The required output consists solely of the lines from the top of the listing through the line containing "rest => rfl", transcribed exactly.

==== Provided data ====

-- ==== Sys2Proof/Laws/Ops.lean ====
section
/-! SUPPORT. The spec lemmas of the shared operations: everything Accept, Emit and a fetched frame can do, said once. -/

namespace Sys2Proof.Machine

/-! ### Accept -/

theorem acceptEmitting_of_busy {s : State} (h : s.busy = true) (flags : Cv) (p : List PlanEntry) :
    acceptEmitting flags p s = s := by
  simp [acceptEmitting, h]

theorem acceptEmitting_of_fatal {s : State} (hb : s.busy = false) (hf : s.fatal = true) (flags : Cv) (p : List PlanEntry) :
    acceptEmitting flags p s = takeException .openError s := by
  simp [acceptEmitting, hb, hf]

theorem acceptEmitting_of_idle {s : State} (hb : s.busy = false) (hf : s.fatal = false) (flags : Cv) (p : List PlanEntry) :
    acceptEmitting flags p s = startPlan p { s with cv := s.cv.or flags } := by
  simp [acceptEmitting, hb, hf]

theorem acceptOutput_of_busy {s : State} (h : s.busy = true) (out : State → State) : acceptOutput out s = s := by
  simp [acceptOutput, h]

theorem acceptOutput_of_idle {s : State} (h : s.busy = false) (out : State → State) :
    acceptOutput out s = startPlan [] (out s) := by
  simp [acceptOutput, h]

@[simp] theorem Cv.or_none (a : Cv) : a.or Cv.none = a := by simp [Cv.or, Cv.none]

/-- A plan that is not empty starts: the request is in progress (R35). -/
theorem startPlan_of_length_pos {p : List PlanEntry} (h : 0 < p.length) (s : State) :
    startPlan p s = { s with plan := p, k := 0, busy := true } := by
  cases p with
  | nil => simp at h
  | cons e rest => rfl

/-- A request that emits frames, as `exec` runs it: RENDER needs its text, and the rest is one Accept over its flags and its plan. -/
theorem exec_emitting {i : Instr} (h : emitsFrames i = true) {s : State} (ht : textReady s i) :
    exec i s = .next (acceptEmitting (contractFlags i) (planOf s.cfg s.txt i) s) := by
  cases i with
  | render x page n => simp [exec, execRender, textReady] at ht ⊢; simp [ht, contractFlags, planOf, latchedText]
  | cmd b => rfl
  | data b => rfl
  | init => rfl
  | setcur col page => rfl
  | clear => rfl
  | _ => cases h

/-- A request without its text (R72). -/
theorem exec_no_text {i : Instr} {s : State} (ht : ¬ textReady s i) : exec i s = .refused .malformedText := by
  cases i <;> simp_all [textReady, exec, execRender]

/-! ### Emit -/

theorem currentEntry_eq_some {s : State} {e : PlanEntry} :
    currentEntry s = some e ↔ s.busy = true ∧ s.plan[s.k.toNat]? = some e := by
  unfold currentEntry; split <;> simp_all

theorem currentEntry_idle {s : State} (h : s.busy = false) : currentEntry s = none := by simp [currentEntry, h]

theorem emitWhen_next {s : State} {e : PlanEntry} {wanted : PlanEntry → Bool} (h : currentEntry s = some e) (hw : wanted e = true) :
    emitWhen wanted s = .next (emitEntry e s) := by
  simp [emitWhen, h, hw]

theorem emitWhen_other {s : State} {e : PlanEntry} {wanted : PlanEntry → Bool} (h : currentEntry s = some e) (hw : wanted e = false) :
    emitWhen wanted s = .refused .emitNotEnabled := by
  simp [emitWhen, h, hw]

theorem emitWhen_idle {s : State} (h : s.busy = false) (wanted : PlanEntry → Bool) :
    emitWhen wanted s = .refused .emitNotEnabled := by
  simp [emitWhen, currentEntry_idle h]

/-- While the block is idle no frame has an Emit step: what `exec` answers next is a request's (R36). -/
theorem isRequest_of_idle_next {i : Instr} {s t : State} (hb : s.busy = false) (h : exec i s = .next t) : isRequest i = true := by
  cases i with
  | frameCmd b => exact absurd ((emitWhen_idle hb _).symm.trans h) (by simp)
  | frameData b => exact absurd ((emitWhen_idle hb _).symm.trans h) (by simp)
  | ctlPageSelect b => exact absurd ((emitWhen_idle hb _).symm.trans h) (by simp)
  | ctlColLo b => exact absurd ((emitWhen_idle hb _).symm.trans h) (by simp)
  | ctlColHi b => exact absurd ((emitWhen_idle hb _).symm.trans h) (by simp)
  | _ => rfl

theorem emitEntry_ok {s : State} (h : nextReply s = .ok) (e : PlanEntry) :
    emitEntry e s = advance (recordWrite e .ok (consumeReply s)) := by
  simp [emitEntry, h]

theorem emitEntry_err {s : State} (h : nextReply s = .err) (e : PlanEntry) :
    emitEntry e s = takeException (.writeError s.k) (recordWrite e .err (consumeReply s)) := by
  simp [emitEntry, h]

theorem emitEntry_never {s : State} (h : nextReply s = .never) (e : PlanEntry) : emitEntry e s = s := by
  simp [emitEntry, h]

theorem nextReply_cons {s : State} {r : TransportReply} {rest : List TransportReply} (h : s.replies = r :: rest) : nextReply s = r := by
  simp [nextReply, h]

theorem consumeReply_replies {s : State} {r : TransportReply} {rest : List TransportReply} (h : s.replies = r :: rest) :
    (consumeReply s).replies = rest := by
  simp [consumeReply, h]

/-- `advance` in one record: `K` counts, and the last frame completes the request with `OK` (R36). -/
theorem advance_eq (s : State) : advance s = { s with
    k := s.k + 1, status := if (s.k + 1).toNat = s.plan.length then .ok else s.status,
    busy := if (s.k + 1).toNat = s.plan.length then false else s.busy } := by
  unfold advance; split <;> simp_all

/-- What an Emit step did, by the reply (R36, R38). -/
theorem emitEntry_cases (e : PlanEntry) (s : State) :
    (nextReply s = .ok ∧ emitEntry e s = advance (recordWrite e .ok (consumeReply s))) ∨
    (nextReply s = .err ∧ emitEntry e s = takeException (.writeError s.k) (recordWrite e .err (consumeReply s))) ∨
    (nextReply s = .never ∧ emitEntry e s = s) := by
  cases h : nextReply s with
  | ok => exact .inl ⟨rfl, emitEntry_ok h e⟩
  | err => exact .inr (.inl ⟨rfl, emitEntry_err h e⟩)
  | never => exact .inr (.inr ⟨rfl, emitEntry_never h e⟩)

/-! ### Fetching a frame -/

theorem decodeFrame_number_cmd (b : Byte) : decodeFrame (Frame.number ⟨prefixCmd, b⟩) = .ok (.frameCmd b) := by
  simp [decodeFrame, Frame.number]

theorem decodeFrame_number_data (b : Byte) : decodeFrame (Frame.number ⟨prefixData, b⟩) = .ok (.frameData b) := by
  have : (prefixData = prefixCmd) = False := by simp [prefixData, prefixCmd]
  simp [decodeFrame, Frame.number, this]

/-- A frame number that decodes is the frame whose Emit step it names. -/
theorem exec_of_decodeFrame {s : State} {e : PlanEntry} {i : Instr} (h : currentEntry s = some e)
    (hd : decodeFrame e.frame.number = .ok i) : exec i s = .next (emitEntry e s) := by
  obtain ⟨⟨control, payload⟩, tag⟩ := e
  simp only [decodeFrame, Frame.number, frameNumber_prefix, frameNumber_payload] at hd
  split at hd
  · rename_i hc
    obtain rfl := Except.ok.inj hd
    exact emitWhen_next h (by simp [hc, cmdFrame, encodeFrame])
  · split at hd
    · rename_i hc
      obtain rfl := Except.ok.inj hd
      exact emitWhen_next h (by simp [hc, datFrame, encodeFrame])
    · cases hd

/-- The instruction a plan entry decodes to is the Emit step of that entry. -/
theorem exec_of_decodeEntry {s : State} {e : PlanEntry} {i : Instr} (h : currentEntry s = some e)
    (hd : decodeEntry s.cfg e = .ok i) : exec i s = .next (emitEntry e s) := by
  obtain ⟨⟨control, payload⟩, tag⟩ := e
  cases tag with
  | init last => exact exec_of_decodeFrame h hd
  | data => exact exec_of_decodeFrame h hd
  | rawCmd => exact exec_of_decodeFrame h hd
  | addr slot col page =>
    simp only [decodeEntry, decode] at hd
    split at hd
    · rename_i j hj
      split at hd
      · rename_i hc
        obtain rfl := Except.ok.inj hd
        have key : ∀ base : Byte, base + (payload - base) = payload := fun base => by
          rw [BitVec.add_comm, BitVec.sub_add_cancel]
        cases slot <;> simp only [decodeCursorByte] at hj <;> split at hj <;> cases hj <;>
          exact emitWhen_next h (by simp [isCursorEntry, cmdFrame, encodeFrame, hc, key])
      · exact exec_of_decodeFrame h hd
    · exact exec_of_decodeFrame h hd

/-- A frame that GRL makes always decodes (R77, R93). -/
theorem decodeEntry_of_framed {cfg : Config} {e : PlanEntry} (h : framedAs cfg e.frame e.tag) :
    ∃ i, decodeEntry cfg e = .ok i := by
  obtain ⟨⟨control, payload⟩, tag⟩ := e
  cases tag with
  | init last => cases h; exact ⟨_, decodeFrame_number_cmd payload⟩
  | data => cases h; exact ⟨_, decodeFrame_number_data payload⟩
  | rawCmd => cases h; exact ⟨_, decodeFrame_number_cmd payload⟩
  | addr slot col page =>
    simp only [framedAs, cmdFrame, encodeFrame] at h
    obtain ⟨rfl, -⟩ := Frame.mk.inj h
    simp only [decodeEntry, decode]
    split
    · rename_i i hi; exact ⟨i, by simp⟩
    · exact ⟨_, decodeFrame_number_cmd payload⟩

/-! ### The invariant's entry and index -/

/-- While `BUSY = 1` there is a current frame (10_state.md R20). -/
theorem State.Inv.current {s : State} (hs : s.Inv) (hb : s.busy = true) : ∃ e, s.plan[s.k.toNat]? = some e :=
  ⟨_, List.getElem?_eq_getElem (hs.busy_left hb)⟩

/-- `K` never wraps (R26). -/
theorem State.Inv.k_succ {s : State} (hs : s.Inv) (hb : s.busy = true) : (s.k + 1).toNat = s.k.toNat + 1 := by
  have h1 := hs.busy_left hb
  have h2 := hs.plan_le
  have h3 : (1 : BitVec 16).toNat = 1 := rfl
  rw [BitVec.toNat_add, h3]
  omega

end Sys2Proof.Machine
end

====

▶ Task answer
-- ==== Sys2Proof/Laws/Ops.lean ====
section
/-! SUPPORT. The spec lemmas of the shared operations: everything Accept, Emit and a fetched frame can do, said once. -/

namespace Sys2Proof.Machine

/-! ### Accept -/

theorem acceptEmitting_of_busy {s : State} (h : s.busy = true) (flags : Cv) (p : List PlanEntry) :
    acceptEmitting flags p s = s := by
  simp [acceptEmitting, h]

theorem acceptEmitting_of_fatal {s : State} (hb : s.busy = false) (hf : s.fatal = true) (flags : Cv) (p : List PlanEntry) :
    acceptEmitting flags p s = takeException .openError s := by
  simp [acceptEmitting, hb, hf]

theorem acceptEmitting_of_idle {s : State} (hb : s.busy = false) (hf : s.fatal = false) (flags : Cv) (p : List PlanEntry) :
    acceptEmitting flags p s = startPlan p { s with cv := s.cv.or flags } := by
  simp [acceptEmitting, hb, hf]

theorem acceptOutput_of_busy {s : State} (h : s.busy = true) (out : State → State) : acceptOutput out s = s := by
  simp [acceptOutput, h]

theorem acceptOutput_of_idle {s : State} (h : s.busy = false) (out : State → State) :
    acceptOutput out s = startPlan [] (out s) := by
  simp [acceptOutput, h]

@[simp] theorem Cv.or_none (a : Cv) : a.or Cv.none = a := by simp [Cv.or, Cv.none]

/-- A plan that is not empty starts: the request is in progress (R35). -/
theorem startPlan_of_length_pos {p : List PlanEntry} (h : 0 < p.length) (s : State) :
    startPlan p s = { s with plan := p, k := 0, busy := true } := by
  cases p with
  | nil => simp at h
  | cons e rest => rfl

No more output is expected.